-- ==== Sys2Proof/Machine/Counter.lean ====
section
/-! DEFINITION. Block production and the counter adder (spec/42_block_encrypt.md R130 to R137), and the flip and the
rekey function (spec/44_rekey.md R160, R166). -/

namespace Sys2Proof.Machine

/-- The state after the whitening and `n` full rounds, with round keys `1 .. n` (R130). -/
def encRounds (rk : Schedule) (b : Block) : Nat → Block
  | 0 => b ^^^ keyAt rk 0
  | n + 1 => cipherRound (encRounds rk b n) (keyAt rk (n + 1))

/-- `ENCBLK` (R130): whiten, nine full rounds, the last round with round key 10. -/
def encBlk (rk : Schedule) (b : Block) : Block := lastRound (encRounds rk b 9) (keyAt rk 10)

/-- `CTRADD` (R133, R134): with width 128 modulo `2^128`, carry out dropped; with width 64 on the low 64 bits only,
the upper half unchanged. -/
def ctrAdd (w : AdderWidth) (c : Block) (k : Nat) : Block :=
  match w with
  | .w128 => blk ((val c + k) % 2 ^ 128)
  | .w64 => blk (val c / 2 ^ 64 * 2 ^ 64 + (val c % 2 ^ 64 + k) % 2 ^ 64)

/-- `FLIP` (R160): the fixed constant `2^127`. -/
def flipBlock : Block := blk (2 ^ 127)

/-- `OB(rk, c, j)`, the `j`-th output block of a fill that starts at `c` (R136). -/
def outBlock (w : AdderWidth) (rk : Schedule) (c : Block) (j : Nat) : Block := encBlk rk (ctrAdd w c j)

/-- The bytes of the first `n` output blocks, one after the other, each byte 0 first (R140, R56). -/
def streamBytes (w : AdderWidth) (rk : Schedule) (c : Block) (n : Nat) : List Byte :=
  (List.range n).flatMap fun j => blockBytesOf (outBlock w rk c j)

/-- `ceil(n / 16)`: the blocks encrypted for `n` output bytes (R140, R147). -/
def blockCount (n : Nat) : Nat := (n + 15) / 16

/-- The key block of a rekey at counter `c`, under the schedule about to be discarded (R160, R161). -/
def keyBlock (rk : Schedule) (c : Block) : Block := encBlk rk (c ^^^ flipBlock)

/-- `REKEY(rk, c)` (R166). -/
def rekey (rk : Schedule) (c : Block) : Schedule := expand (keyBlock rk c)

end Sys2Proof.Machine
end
======
◆ ABOUT THIS TASK:
Could you return, word for word, only the lines running from the first line of the material above to the line that contains "the upper half unchanged. -/", inclusive?

◆ RESPONSE TO THIS EXERCISE:
-- ==== Sys2Proof/Machine/Counter.lean ====
section
/-! DEFINITION. Block production and the counter adder (spec/42_block_encrypt.md R130 to R137), and the flip and the
rekey function (spec/44_rekey.md R160, R166). -/

namespace Sys2Proof.Machine

/-- The state after the whitening and `n` full rounds, with round keys `1 .. n` (R130). -/
def encRounds (rk : Schedule) (b : Block) : Nat → Block
  | 0 => b ^^^ keyAt rk 0
  | n + 1 => cipherRound (encRounds rk b n) (keyAt rk (n + 1))

/-- `ENCBLK` (R130): whiten, nine full rounds, the last round with round key 10. -/
def encBlk (rk : Schedule) (b : Block) : Block := lastRound (encRounds rk b 9) (keyAt rk 10)

/-- `CTRADD` (R133, R134): with width 128 modulo `2^128`, carry out dropped; with width 64 on the low 64 bits only,
the upper half unchanged. -/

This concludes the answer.